### Try it
Lines holding the word "structure" are the ones to copy from the data below.
---
-- ==== Sys2Proof/Machine/Matrix.lean ====
section
/-!
DEFINITION. The matrix instructions (10_matrix.md R226 to R231, 06 R130, R131): exact sums rounded once, the decompressor,
and the online softmax. Results stand in `Ctx.mat` until the instruction completes (06 R127).
-/

namespace Sys2Proof

/-- The exact sum of dyadic reals as an integer multiple of 2^e. -/
def sumAt (e : Int) : List Val → Int
  | [] => 0
  | .fin neg x :: rest => (if neg then -(x.scaled e : Int) else x.scaled e) + sumAt e rest
  | _ :: rest => sumAt e rest

/-- The least exponent among finite values. -/
def leastExp (d : Int) : List Val → Int
  | [] => d
  | .fin _ x :: rest => leastExp (min d x.e) rest
  | _ :: rest => leastExp d rest

/-- An exact sum of many terms (06 R130). -/
def exactSum (ts : List Val) : Val × Fl :=
  let pos := ts.any (· == .inf false)
  let neg := ts.any (· == .inf true)
  let fl : Fl := if (pos && neg) || ts.any Val.sig then flNV else 0
  if ts.any Val.isNan || (pos && neg) then (.nan false, fl)
  else if pos then (.inf false, fl)
  else if neg then (.inf true, fl)
  else
    let e := leastExp 0 ts
    let v := sumAt e ts
    (if v = 0 then .zero (ts != [] && ts.all Val.neg) else .fin (v < 0) { n := v.natAbs, e := e }, fl)

/-- The integer of an exact integer value. -/
def Val.int : Val → Int
  | .fin neg x => if neg then -(x.scaled 0 : Int) else x.scaled 0
  | _ => 0

/-- An accumulated sum in its 32-bit code (06 R130): one rounding to FP32 RNE, or saturation to I32 with OF. -/
def accCode (isInt : Bool) (ts : List Val) : Nat × Fl :=
  let (v, g) := exactSum ts
  if isInt then
    let (i, out) := clampInt (.int 32 true) v.int
    (intCode 32 i, if out then flOF else 0)
  else
    let (c, h) := roundTo v fp32 .rne false
    (c, g ||| h)

/-- Products of two lists of values with their flags. -/
def products : List Val → List Val → List Val × Fl
  | a :: as, b :: bs =>
    let (p, g) := Val.mul a b
    let (ps, h) := products as bs
    (p :: ps, g ||| h)
  | _, _ => ([], 0)

/-- A number from codes of `w` bits, the first lowest, with their flags. -/
def packedFl (w : Nat) : List (Nat × Fl) → Nat × Fl
  | [] => (0, 0)
  | (c, g) :: rest =>
    let (r, h) := packedFl w rest
    (c % 2 ^ w + 2 ^ w * r, g ||| h)

end Sys2Proof

namespace Sys2Proof.Machine

/-- Bv(k, col) of the decompressor (10 R227, R224). -/
def WSlot.value (w : WSlot) (k col : Nat) : Val :=
  let f := (Fmt.ofCode w.fmt.toNat).getD bf16
  let nib := laneOf 4 w.meta_.toNat (16 * (k / 4) + col)
  let row := if !w.sparse then some k
    else if k % 4 = nib % 4 then some (2 * (k / 4)) else if k % 4 = nib / 4 then some (2 * (k / 4) + 1) else none
  match row with
  | none => .zero false
  | some r =>
    let raw := laneOf f.bits w.codes.toNat (16 * r + col)
    if w.scaled then
      let n := if w.tr then col * (w.kn.toNat / 16) + r / 16 else r
      let j := if w.tr then r % 16 / 2 else col / 2
      let b := laneOf 16 w.records.toNat n
      scaledVal f raw (some (recordExp (BitVec.ofNat 8 b) (BitVec.ofNat 8 (b / 256)) j))
    else decodeVal f raw

/-- The operands of MMA and MCHK (10 R226, R227): the rows of A, the columns and rows of Bv as values, and the type. -/
structure MatOp where
  k : Nat
  isInt : Bool
  sparse : Bool
  a : Nat
  aBits : Nat
  kn : Nat
  aFmt : Fmt
  b : WSlot
  deriving DecidableEq, Repr

/-- The K of its code (04 R87). -/
def kOf (k : BitVec 2) : Nat := 16 * 2 ^ k.toNat

/-- The checks of 10 R226 in order, and the captured operands. -/
def State.matOp (s : State) (k : BitVec 2) (wb : Fin 32) (a : Fin 16) (c : Fin 8) : M (MatOp × State) := do
  let w := s.mine.wbuf[wb]
  ensure w.valid .wbEmpty (BitVec.ofNat 64 wb.val)
  let af := s.me.tileFmt false
  let bInt := decide (0x1E ≤ w.fmt.toNat)
  ensureWord (af.isInt == bInt) .matFormat
  ensureWord (af.isInt == s.me.mfmt.getLsbD 5) .matFormat
  ensureWord (kOf k == min (natK af.bits) w.kn.toNat) .matFormat
  s.group (2 * c.val) 2
  let (x, s) ← s.readV a
  return ({ k := kOf k, isInt := af.isInt, sparse := w.sparse, a := x.toNat, aBits := af.bits, kn := natK af.bits, aFmt := af, b := w }, s)

/-- Row `r` of A. -/
def MatOp.row (m : MatOp) (r : Nat) : List Val :=
  (List.range m.k).map (fun k => decodeVal m.aFmt (laneOf m.aBits m.a (m.kn * r + k)))

/-- Column `c` of Bv. -/
def MatOp.col (m : MatOp) (c : Nat) : List Val := (List.range m.k).map (fun k => m.b.value k c)

/-- The row sums Σcol Bv(k, col) (10 R228). -/
def MatOp.sums (m : MatOp) : List (Val × Fl) :=
  (List.range m.k).map (fun k => exactSum ((List.range 16).map (fun c => m.b.value k c)))

/-- Element (row, col) of an MMA (10 R227). -/
def MatOp.mma (m : MatOp) (z : Bool) (old r c : Nat) : Nat × Fl :=
  let acc := if z then Val.zero false else decodeVal (if m.isInt then .int 32 true else fp32) (laneOf 32 old (16 * r + c))
  let (ps, g) := products (m.row r) (m.col c)
  let (x, h) := accCode m.isInt (acc :: ps)
  (x, g ||| h)

/-- Lane `row` of MCHK (10 R228). -/
def MatOp.chk (m : MatOp) (r : Nat) : Nat × Fl :=
  let (ps, g) := products (m.row r) (m.sums.map (·.1))
  let (x, h) := accCode m.isInt ps
  (x, g ||| h)

/-- The even register of a pair. -/
def evenOf (c : Fin 8) : Fin 16 := Fin.ofNat 16 (2 * c.val)
/-- The odd register of a pair. -/
def oddOf (c : Fin 8) : Fin 16 := Fin.ofNat 16 (2 * c.val + 1)

/-- The two registers of a pair from its 256 elements. -/
def pairRegs (c : Fin 8) (v : Nat) : List (Fin 16 × VReg) :=
  [(evenOf c, BitVec.ofNat 4096 v), (oddOf c, BitVec.ofNat 4096 (v / 2 ^ 4096))]

/-- A matrix instruction issues: its result stands until it completes (10 R231, 06 R127); a held register is not written
in S mode (18 R332). -/
def State.matIssue (s : State) (busy : Nat) (vs : List (Fin 16 × VReg)) (zs : List (Fin 8 × ZReg)) (fl : Fl) : M State := do
  ensureWord (!(s.me.mode && vs.any (fun (e : Fin 16 × VReg) => s.held.getLsbD e.1.val))) .illegal
  let s := s.setMine { s.mine with busyMat := s.mine.busyMat + busy }
  return s.setMe { s.me with mat := some { vs := vs, zs := zs, flags := fl } }

/-- The row and column of each element of a pair, in its order. -/
def pairOrder : List (Nat × Nat) := (List.range 16).flatMap (fun r => (List.range 16).map (fun c => (r, c)))

/-- MMA (10 R226 to R228). The two paths of .chk agree in every fault-free part; in a faulty one (`Core.badMat`, which an
UNCORRECTABLE_ERROR of the matrix unit sets) the MMA raises UNCORRECTABLE and writes nothing. With .chk the result is there
when the instruction completes (18 Table 18-5). Its TVAL is not stated (DESIGN CHOICE, assumption log 3). -/
def execMma (chk : Bool) (z : Bool) (k : BitVec 2) (wb : Fin 32) (a : Fin 16) (c : Fin 8) (s : State) : Host.Outcome State Fault Refusal :=
  issue (.mma chk z k wb a c) (fun s => do
    let (m, s) ← s.matOp k wb a c
    let (old, s) ← s.readGroup (evenOf c) 2
    if chk && s.mine.badMat then
      .error (.trap { cause := .uncorrectable, tval := Config.openTval s.tick, mismatch := true })
    let (v, fl) := packedFl 32 (pairOrder.map (fun (e : Nat × Nat) => m.mma z old e.1 e.2))
    let s ← s.matIssue (if m.sparse then 4 else 8) (pairRegs c v) [] fl
    return if chk then s.settle else s) s

/-- MCHK (10 R228). -/
def execMchk (k : BitVec 2) (wb : Fin 32) (a : Fin 16) (c : Fin 8) (s : State) : Host.Outcome State Fault Refusal :=
  issue (.mchk k wb a c) (fun s => do
    let (m, s) ← s.matOp k wb a c
    let (v, fl) := packedFl 32 ((List.range 16).map m.chk)
    let old := (s.me.v[evenOf c]).toNat
    let fl := m.sums.foldl (fun (f : Fl) (e : Val × Fl) => f ||| e.2) fl
    s.matIssue 8 [(evenOf c, BitVec.ofNat 4096 (old / 2 ^ 512 * 2 ^ 512 + v))] [] fl) s

/-- One row of MSOFT (10 R229). -/
structure SoftRow where
  p : List Nat
  o : List Nat
  sum : Nat
  max : Nat
  flags : Fl
  deriving DecidableEq, Repr

/-- FP32 negative infinity. -/
def negInf32 : Nat := 0xFF800000

/-- MSOFT on one row: the scores, the outputs, the row sum and the row maximum as FP32 codes (10 R229). -/
def softRow (s o : List Nat) (sum mold : Nat) : SoftRow :=
  let (mnew, f0) := s.foldl (fun (x : Nat × Fl) c =>
    let (y, g) := minMaxCode fp32 true x.1 c
    (y, x.2 ||| g)) (mold, 0)
  let top := decodeVal fp32 mnew
  let dead := mnew == negInf32
  let ex : Fmt → Nat → Nat × Fl := fun f c =>
    let (x, g) := Val.sub .rne (decodeVal fp32 c) top
    let (y, h) := Val.exp2 x
    let (k, q) := roundTo y f .rne false
    (k, g ||| h ||| q)
  let alpha : Nat × Fl := if dead then (0x3F800000, 0) else ex fp32 mold
  let ps : List (Nat × Fl) := s.map (fun c => if dead then (0, 0) else ex bf16 c)
  let a := decodeVal fp32 alpha.1
  let (t, f1) := Val.mul (decodeVal fp32 sum) a
  let (u, f2) := exactSum (t :: ps.map (fun (e : Nat × Fl) => decodeVal bf16 e.1))
  let (w, f3) := roundTo u fp32 .rne false
  let os := o.map (fun c =>
    let (x, g) := Val.mul (decodeVal fp32 c) a
    let (y, h) := roundTo x fp32 .rne false
    (y, g ||| h))
  { p := ps.map (·.1), o := os.map (·.1), sum := w, max := mnew
    flags := (ps ++ os).foldl (fun (f : Fl) (e : Nat × Fl) => f ||| e.2) (f0 ||| alpha.2 ||| f1 ||| f2 ||| f3) }

/-- z[k + 4]. -/
def zSum (k : BitVec 2) : Fin 8 := Fin.ofNat 8 (k.toNat + 4)
/-- z[k]. -/
def zMax (k : BitVec 2) : Fin 8 := Fin.ofNat 8 k.toNat

/-- The 16 codes of row `r` of a pair. -/
def rowCodes (v r : Nat) : List Nat := (List.range 16).map (fun c => laneOf 32 v (16 * r + c))

/-- MSOFT (10 R229, R131). -/
def execMsoft (k : BitVec 2) (a : Fin 16) (c : Fin 8) (s : State) : Host.Outcome State Fault Refusal :=
  issue (.msoft k a c) (fun s => do
    ensureWord (a.val % 2 == 0) .illegal
    ensureWord (!s.me.mfmt.getLsbD 5) .matFormat
    s.group (2 * c.val) 2
    let (x, s) ← s.readGroup a 2
    let (y, s) ← s.readGroup (evenOf c) 2
    let sums := (s.me.z[zSum k]).toNat
    let maxs := (s.me.z[zMax k]).toNat
    let rows := (List.range 16).map (fun r => softRow (rowCodes x r) (rowCodes y r) (laneOf 32 sums r) (laneOf 32 maxs r))
    let os := packed 32 (rows.flatMap SoftRow.o)
    let ps := packed 16 (rows.flatMap SoftRow.p)
    s.matIssue 8 (pairRegs c os ++ [(a, BitVec.ofNat 4096 ps)])
      [(zMax k, BitVec.ofNat 512 (packed 32 (rows.map SoftRow.max))), (zSum k, BitVec.ofNat 512 (packed 32 (rows.map SoftRow.sum)))]
      (rows.foldl (fun (f : Fl) r => f ||| r.flags) 0)) s

/-- MSFIN (10 R230): a zero row sum raises DZ, whatever stands above it. -/
def execMsfin (k : BitVec 2) (c : Fin 8) (s : State) : Host.Outcome State Fault Refusal :=
  issue (.msfin k c) (fun s => do
    ensureWord (!s.me.mfmt.getLsbD 5) .matFormat
    s.group (2 * c.val) 2
    let (y, s) ← s.readGroup (evenOf c) 2
    let sums := (s.me.z[zSum k]).toNat
    let (v, fl) := packedFl 32 (pairOrder.map (fun (e : Nat × Nat) =>
      rounded fp32 .rne false (Val.div (decodeVal fp32 (laneOf 32 y (16 * e.1 + e.2))) (decodeVal fp32 (laneOf 32 sums e.1)))))
    let zero := (List.range 16).any (fun r => (decodeVal fp32 (laneOf 32 sums r)).isZero)
    s.matIssue 8 (pairRegs c v) [] (if zero then fl ||| flDZ else fl)) s

/-- MZERO (10 R230). -/
def execMzero (k : BitVec 2) (s : State) : Host.Outcome State Fault Refusal :=
  issue (.mzero k) (fun s =>
    s.matIssue 8 [] [(zMax k, BitVec.ofNat 512 (packed 32 (List.replicate 16 negInf32))), (zSum k, 0)] 0) s

end Sys2Proof.Machine
end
---
### Solution to the problem
structure MatOp where
structure SoftRow where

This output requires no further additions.